When one prompt won't fit it all.

Three sub-techniques, all addressing the same constraint: a fixed context window. The first routes; the second compresses live conversation; the third recurses over documents too long to read in one pass.

§ III.1 · Routing

Categorize, then send the relevant instructions.

When you'd otherwise stuff one giant system prompt with every conditional branch, instead, classify the query type first, then load only the rules for that branch. The example pretends the user has been routed into the "technical support" lane, and unpacks just the troubleshooting playbook.

json · category-conditional rules
# Based on the classification of the customer query, a set of more specific
# instructions can be provided to the model. For example, assume the customer
# needs help with "troubleshooting."
{
  "messages": [
    {
      "role": "system",
      "content": "You will receive a customer service inquiry that requires technical support. You can assist the user in the following ways:\n\n- Ask them to check if *** is configured.\n  If all *** are configured but the problem persists, ask for the device model they are using.\n- Now you need to tell them how to restart the device:\n  = If the device model is A, perform ***.\n  - If the device model is B, suggest they perform ***."
    }
  ]
}
§ III.2 · Dialog summary

For long dialogs, summarize the older turns.

The model's context window is fixed; an ongoing conversation between user and assistant is not. The proposed fix is the same trick every long-running agent system eventually adopts:

Pattern

When input size crosses a threshold, fire a sub-query that summarizes the older turns. Replace those turns with the summary as part of the system message, then continue. The same compression can run asynchronously across the whole chat.

§ III.3 · Recursive

For long documents, recursively build a summary of summaries.

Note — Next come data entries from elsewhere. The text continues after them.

-- ==== Sys2Proof/Machine/Finalizer.lean ====
section
/-! DEFINITION. The finalizer (spec/42_finalizer.md): padding and length encoding, serialization, and the meanings of
DIGEST and DIGEST16. -/

namespace Sys2Proof.Machine

/-- The bit length `(totalBytes * 8) mod 2^64` (R171). -/
def bitLength (n : ByteCount) : BitVec 64 := n * 8

/-- The number `z` of zero bytes in the padding (R170). -/
def zeroRun (l : Nat) : Nat := if l ≤ 55 then 55 - l else 119 - l

/-- `pad(L, n) = [0x80] ++ (z x 0x00) ++ le64bytes((n * 8) mod 2^64)` (R170). -/
def pad (l : Nat) (n : ByteCount) : List Byte :=
  [0x80] ++ List.replicate (zeroRun l) 0 ++ (le64bytes (bitLength n)).toList

/-- The four state words, each little-endian, as the 16-byte output (R174). -/
def serialize (st : HashState) : DigestBytes := le32bytes st.A ++ le32bytes st.B ++ le32bytes st.C ++ le32bytes st.D

/-- The output of `finalize(k)` (R172): absorb the padding, then serialize the state words. The slot is then reset by
the command (R172, R176). Irreducible, as `compress` is; `finalize_eq` states it. -/
@[irreducible] def Context.finalize (c : Context) : DigestBytes :=
  serialize (c.absorbAll (pad c.bufferLength.val c.totalBytes)).state

/-- DIGEST (R173): after its two checks, the digest goes to `off .. off + 15` of REGION, and the slot is reset. -/
def execDigest (k : Slot) (s : State) : Host.Outcome State Fault Refusal :=
  .next (withSlot k s fun c =>
    match digestStatus s.off s.len s.extent with
    | .ok =>
      respond .ok 16 zeroData (outWriteAll s.ports.region s.off.toNat c.finalize.toList) (s.setSlot k Context.reset)
    | e => raise e s)

/-- DIGEST16 (R175): the digest goes to DATA, COUNT is 0, and the slot is reset. -/
def execDigest16 (k : Slot) (s : State) : Host.Outcome State Fault Refusal :=
  .next (withSlot k s fun c => respond .ok 0 c.finalize s.ports.region (s.setSlot k Context.reset))

end Sys2Proof.Machine
end

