-- ==== Sys2Proof/Tests/Slice0.lean ====
section
/-! SUPPORT. The model's own tests. Expected values are those of spec/95_test_vectors.md (named in each test) or written
out by hand from the encodings of spec/30_encoding.md rule R75; each `witness` theorem shows data that meet all hypotheses
of one statement of Certificates/Slice0/Obligations.lean together. -/

namespace Sys2Proof.Tests

open Sys2Proof.Machine

/-! ### Small states -/

/-- Two slots at power-on, with given operand ports. -/
def ported (region : Region) (offset length : Word) : State :=
  { State.powerOn 2 with ports := { region := region, offset := offset, length := length } }

/-- The bytes of "abc". -/
def abc : Region := [0x61, 0x62, 0x63]

/-- A region of 20 zero bytes (95_test_vectors.md §2.9). -/
def out20 : Region := List.replicate 20 0

/-- A state with `c` in slot 0 and a slot at reset in slot 1. -/
def holding (c : Context) (region : Region) (offset length : Word) : State :=
  (ported region offset length).setSlot 0 c

/-- A slot at reset that has absorbed "abc". -/
def abcSlot : Context :=
  { Context.reset with
    buf := ((Context.reset.buf.set 0 0x61).set 1 0x62).set 2 0x63, bufferLength := 3, totalBytes := 3 }

/-- A slot one byte short of a full block of zeros, its byte count at its largest (95_test_vectors.md §2.7). -/
def fullestSlot : Context := { Context.reset with bufferLength := 63, totalBytes := BitVec.ofNat 64 (2 ^ 64 - 1) }

/-- The last response of a next state. -/
def lastResponse : Host.Outcome State Fault Refusal → Option Response
  | .next s => s.responses.getLast?
  | .fault _ => none
  | .refused _ => none

/-- Slot `k` of a next state. -/
def slotAfter (k : Slot) : Host.Outcome State Fault Refusal → Option Context
  | .next s => s.slot? k
  | .fault _ => none
  | .refused _ => none

/-! ### Decoding, by words written out from the encoding strings of R75 -/

theorem test_decode_update : decode 2 0b00000000000000000000000100000001 = .ok (.update 1) := by decide
theorem test_decode_update_byte : decode 2 0b00000000011000010000000000000010 = .ok (.updateByte 0 0x61) := by decide
theorem test_decode_digest : decode 2 0b00000000000000000000000100000011 = .ok (.digest 1) := by decide
theorem test_decode_digest16 : decode 2 0b00000000000000000000000100000100 = .ok (.digest16 1) := by decide
theorem test_decode_reset : decode 3 0b00000000000000000000001000000101 = .ok (.reset 2) := by decide
theorem test_decode_clone : decode 2 0b00000000000000010000000000000110 = .ok (.clone 0 1) := by decide

/-- 95_test_vectors.md §2.1, and R87's `RESET c2`. -/
theorem test_encode_examples :
    encode (.updateByte 0 0x61) = 0x00610002 ∧ encode (.clone 0 1) = 0x00010006 ∧
    encode (.digest16 1) = 0x00000104 ∧ encode (.reset 2) = 0x00000205 ∧
    encode (.updateByte 1 0xff) = 0x00ff0102 ∧ encode (.update 1) = 0x00000101 ∧ encode (.digest 0) = 0x00000003 := by
  decide

/-- 95_test_vectors.md §2.1: each check of R76 refuses a word that fails it alone. -/
theorem test_decode_refusals :
    decode 2 0x01000005 = .error .reservedFieldSet ∧ decode 2 0x00000007 = .error .reservedOpcode ∧
    decode 2 0x00050001 = .error .auxFieldSet ∧ decode 2 0x00000201 = .error .slotOutOfRange ∧
    decode 2 0x00020006 = .error .destinationOutOfRange := by decide

/-- The table's word of each row, with every bit of its operand fields set, on the largest block. -/
theorem test_table_words :
    decodeTableWord 32 0x0000ff01 = some (.update 0xff) ∧ decodeTableWord 32 0x00ffff02 = some (.updateByte 0xff 0xff) ∧
    decodeTableWord 32 0x0000ff03 = some (.digest 0xff) ∧ decodeTableWord 32 0x0000ff04 = some (.digest16 0xff) ∧
    decodeTableWord 32 0x0000ff05 = some (.reset 0xff) ∧ decodeTableWord 32 0x00ffff06 = some (.clone 0xff 0xff) ∧
    decodeTableWord 32 0x00000000 = none := by decide

/-- The word placed by `withFetchWord` is the next command to run, and it is taken. -/
theorem test_fetch_word_runs :
    (lastResponse (step (State.reset.withFetchWord 32 0x00610002))).map Response.status = some .ok ∧
    (slotAfter 0 (step (State.reset.withFetchWord 32 0x00610002))).map Context.bufferLength = some 1 := by decide

/-- R87's syntax. -/
theorem test_assembler :
    (Instr.clone 0 1).toAsm "" 0 0 = "CLONE c0, c1" ∧
    (Instr.update 0).toAsm "abc" 0 3 = "UPDATE c0, @abc, 0, 3" := by decide +kernel

/-! ### Well-formedness: an ill-formed term for each check, which the check refuses -/

theorem test_wf_update : Instr.wf 2 (.update 2) = false ∧ Instr.wf 2 (.update 1) = true := by decide
theorem test_wf_update_byte : Instr.wf 2 (.updateByte 2 0) = false ∧ Instr.wf 2 (.updateByte 1 0xff) = true := by decide
theorem test_wf_digest : Instr.wf 2 (.digest 2) = false ∧ Instr.wf 2 (.digest 1) = true := by decide
theorem test_wf_digest16 : Instr.wf 2 (.digest16 2) = false ∧ Instr.wf 2 (.digest16 1) = true := by decide
theorem test_wf_reset : Instr.wf 2 (.reset 2) = false ∧ Instr.wf 2 (.reset 1) = true := by decide
theorem test_wf_clone :
    Instr.wf 2 (.clone 2 0) = false ∧ Instr.wf 2 (.clone 0 2) = false ∧ Instr.wf 2 (.clone 1 0) = true := by decide

/-! ### Compressor (95_test_vectors.md §2.2, §2.3, §2.6) -/

theorem test_mixing :
    mixF 0x67452301 0xefcdab89 0x98badcfe = 0xffffffff ∧ mixG 0x67452301 0xefcdab89 0x98badcfe = 0x67452301 ∧
    mixH 0x67452301 0xefcdab89 0x98badcfe = 0x10325476 ∧ mixI 0x67452301 0xefcdab89 0x98badcfe = 0x88888888 := by decide

theorem test_rotate :
    rotl32 0x80000000 1 = 0x00000001 ∧ rotl32 0x12345678 16 = 0x56781234 ∧ rotl32 0xdeadbeef 23 = 0x77ef56df := by decide

/-- The step trace for "abc": after steps 0, 16 and 63. -/
theorem test_step_trace :
    let blk : Block := (abcSlot.buf.set 3 0x80).set 56 0x18
    let unit := CompressorRegs.start HashState.iv blk
    (CompressorRegs.run 1 unit).w = ⟨0x10325476, 0xd6d117b4, 0xefcdab89, 0x98badcfe⟩ ∧
    (CompressorRegs.run 17 unit).w = ⟨0xa1051895, 0x3e9e9126, 0x72aff2e0, 0xe396856b⟩ ∧
    (CompressorRegs.run 64 unit).w = ⟨0x310ade8f, 0xc08226b3, 0xe484b9d8, 0x624d8cb2⟩ := by decide +kernel

/-! ### Commands (95_test_vectors.md §2.7 to §2.10) -/

/-- `UPDATE c0, @abc, 1, 2` absorbs `62 63`. -/
theorem test_update_window :
    slotAfter 0 (exec (.update 0) (ported abc 1 2)) =
      some { Context.reset with buf := (Context.reset.buf.set 0 0x62).set 1 0x63, bufferLength := 2, totalBytes := 2 } := by
  decide

/-- The bounds of UPDATE: `off = |r|` with `len = 0` is accepted; one byte more, a negative offset or length, and a sum
above 2^31 - 1 are refused. -/
theorem test_update_bounds :
    (lastResponse (exec (.update 0) (ported abc 3 0))).map Response.status = some .ok ∧
    (lastResponse (exec (.update 0) (ported abc 2 2))).map Response.status = some .bufferBoundsError ∧
    (lastResponse (exec (.update 0) (ported abc 0xffffffff 1))).map Response.status = some .bufferBoundsError ∧
    (lastResponse (exec (.update 0) (ported abc 0 0xffffffff))).map Response.status = some .bufferBoundsError ∧
    (lastResponse (exec (.update 0) (ported abc 0x7fffffff 0x7fffffff))).map Response.status =
      some .bufferBoundsError := by decide

/-- The byte that fills a block of zeros: one compression, and `totalBytes` wraps to 0. -/
theorem test_update_byte_fills_and_wraps :
    slotAfter 0 (exec (.updateByte 0 0x00) (holding fullestSlot [] 0 0)) =
      some { Context.reset with state := ⟨0x031f1dac, 0x6ea58ed0, 0x1fab67b7, 0x74317791⟩ } := by decide +kernel

/-- `DIGEST c0, @out, 4, 16` on "abc". -/
theorem test_digest_abc :
    (lastResponse (exec (.digest 0) (holding abcSlot out20 4 16))).map (fun r => (r.status, r.count, r.region)) =
      some (.ok, 16, [0, 0, 0, 0, 0x90, 0x01, 0x50, 0x98, 0x3c, 0xd2, 0x4f, 0xb0, 0xd6, 0x96, 0x3f, 0x7d, 0x28, 0xe1,
        0x7f, 0x72]) ∧
    slotAfter 0 (exec (.digest 0) (holding abcSlot out20 4 16)) = some Context.reset := by decide +kernel

/-- The errors of DIGEST, and their order (D9, D10). -/
theorem test_digest_errors :
    (lastResponse (exec (.digest 0) (ported out20 0 15))).map Response.status = some .partialDigestUnsupportedError ∧
    (lastResponse (exec (.digest 0) (ported out20 30 8))).map Response.status = some .partialDigestUnsupportedError ∧
    (lastResponse (exec (.digest 0) (ported out20 5 16))).map Response.status = some .insufficientOutputSpaceError ∧
    (lastResponse (exec (.digest 0) (ported out20 0xffffffff 16))).map Response.status =
      some .insufficientOutputSpaceError ∧
    (lastResponse (exec (.digest 0) (ported out20 21 16))).map Response.status = some .insufficientOutputSpaceError := by
  decide

/-- `DIGEST16 c0` at reset: the digest of the empty message. -/
theorem test_digest16_empty :
    (lastResponse (exec (.digest16 0) (State.powerOn 2))).map (fun r => (r.count, r.data.toList)) =
      some (0, [0xd4, 0x1d, 0x8c, 0xd9, 0x8f, 0x00, 0xb2, 0x04, 0xe9, 0x80, 0x09, 0x98, 0xec, 0xf8, 0x42, 0x7e]) := by
  decide +kernel

/-- 56 bytes of `61` take two final compressions (§2.8). -/
theorem test_digest_of_56_bytes :
    ((Context.reset.update (List.replicate 56 0x61)).finalize).toList =
      [0x3b, 0x0c, 0x8a, 0xc7, 0x03, 0xf8, 0x28, 0xb0, 0x4c, 0x6c, 0x19, 0x70, 0x06, 0xd1, 0x72, 0x18] := by
  decide +kernel

/-- The bit length of 2^61 bytes wraps to 0 (§2.8). -/
theorem test_bit_length_wraps : bitLength (BitVec.ofNat 64 (2 ^ 61)) = 0 := by decide

/-- RESET discards a partial block; no other slot changes. -/
theorem test_reset :
    slotAfter 0 (exec (.reset 0) (holding abcSlot [] 0 0)) = some Context.reset ∧
    slotAfter 0 (exec (.reset 1) (holding abcSlot [] 0 0)) = some abcSlot := by decide

/-- CLONE copies slot 0 into slot 1, and slot 0 stays; from slot 1 into slot 0 it is lost. -/
theorem test_clone :
    slotAfter 1 (exec (.clone 0 1) (holding abcSlot [] 0 0)) = some abcSlot ∧
    slotAfter 0 (exec (.clone 0 1) (holding abcSlot [] 0 0)) = some abcSlot ∧
    slotAfter 0 (exec (.clone 1 0) (holding abcSlot [] 0 0)) = some Context.reset := by decide

/-- 95_test_vectors.md §3, P3 step 8: `RESET c2` on two slots is answered with `IllegalCommand`. -/
theorem test_illegal_word_is_answered :
    (lastResponse (step (State.reset.withFetchWord 32 0x00000205))).map Response.status = some .illegalCommand := by
  decide

/-! ### Witnesses: data that meet all hypotheses of a statement together -/

theorem witness_DecodeOfEncodeIsTheCommand : Instr.wf 2 (.clone 0 1) = true := by decide

theorem witness_EncodeOfDecodeIsTheWord : decode 2 0x00ff0102 = .ok (.updateByte 1 0xff) := by decide

/-- One word for each clause of R77, each at the boundary of its range, and a word beside it that none covers. -/
theorem witness_DecodeIsTotalByOpcode :
    (ReservedWord 2 0x00000000 ∧ ReservedWord 2 0x00000007 ∧ ReservedWord 2 0x000000ff ∧ ReservedWord 2 0x01000005 ∧
      ReservedWord 2 0x00010001 ∧ ReservedWord 2 0x00010005 ∧ ReservedWord 2 0x00000201 ∧ ReservedWord 2 0x00020006) ∧
    ¬ ReservedWord 2 0x00010106 := by
  refine ⟨⟨?_, ?_, ?_, ?_, ?_, ?_, ?_, ?_⟩, ?_⟩ <;> decide

theorem witness_OpcodeRowsMatchAndAreDisjoint :
    (0x00000101 : Word) &&& tableMask (.update 0) = tableMatch (.update 0) := by decide

theorem witness_StepRunsTheDecodedCommand :
    (State.reset.withFetchWord 32 0x00000001).commands = [{ word := 0x00000001, ports := fetchPorts }] ∧
    decode State.reset.nctx 0x00000001 = .ok (.update 0) ∧ State.reset.commands = [] := by decide

theorem witness_ReservedWordIsAnswered :
    (State.reset.withFetchWord 32 0x00000207).commands = [{ word := 0x00000207, ports := fetchPorts }] ∧
    ReservedWord (State.reset.withFetchWord 32 0x00000207).nctx 0x00000207 := by
  constructor <;> decide

theorem witness_EveryCommandGetsOneResponse :
    (State.reset.withFetchWord 32 0x00000004).commands = { word := 0x00000004, ports := fetchPorts } :: [] := by decide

The recursive pattern. To summarize a book, summarize each chapter; aggregate those into partial summaries; aggregate those into a summary of summaries; repeat until the whole work fits in one response. The key refinement, easy to miss on a first read, is what you do when later sections depend on earlier ones:

Verbatim · Moonshot

If understanding later parts requires reference to earlier chapters, then when summarizing a specific point in the book, include summaries of the chapters preceding that point.

That clause turns naïve map-reduce into something with a working memory, earlier summaries are forwarded as context to later summarization passes. Without it, recursive summarization quietly drops the narrative thread.

Bottom line · entire doc

Three families, nine numbered moves, and a single sentence underneath all of them.

Be specific. Show what you mean. Give the model the source. If a task is too big for one prompt, route it, compress it, or recurse over it. The doc is short by design: it's a reference, not an essay, and every technique is mechanical enough to drop into a system message tomorrow.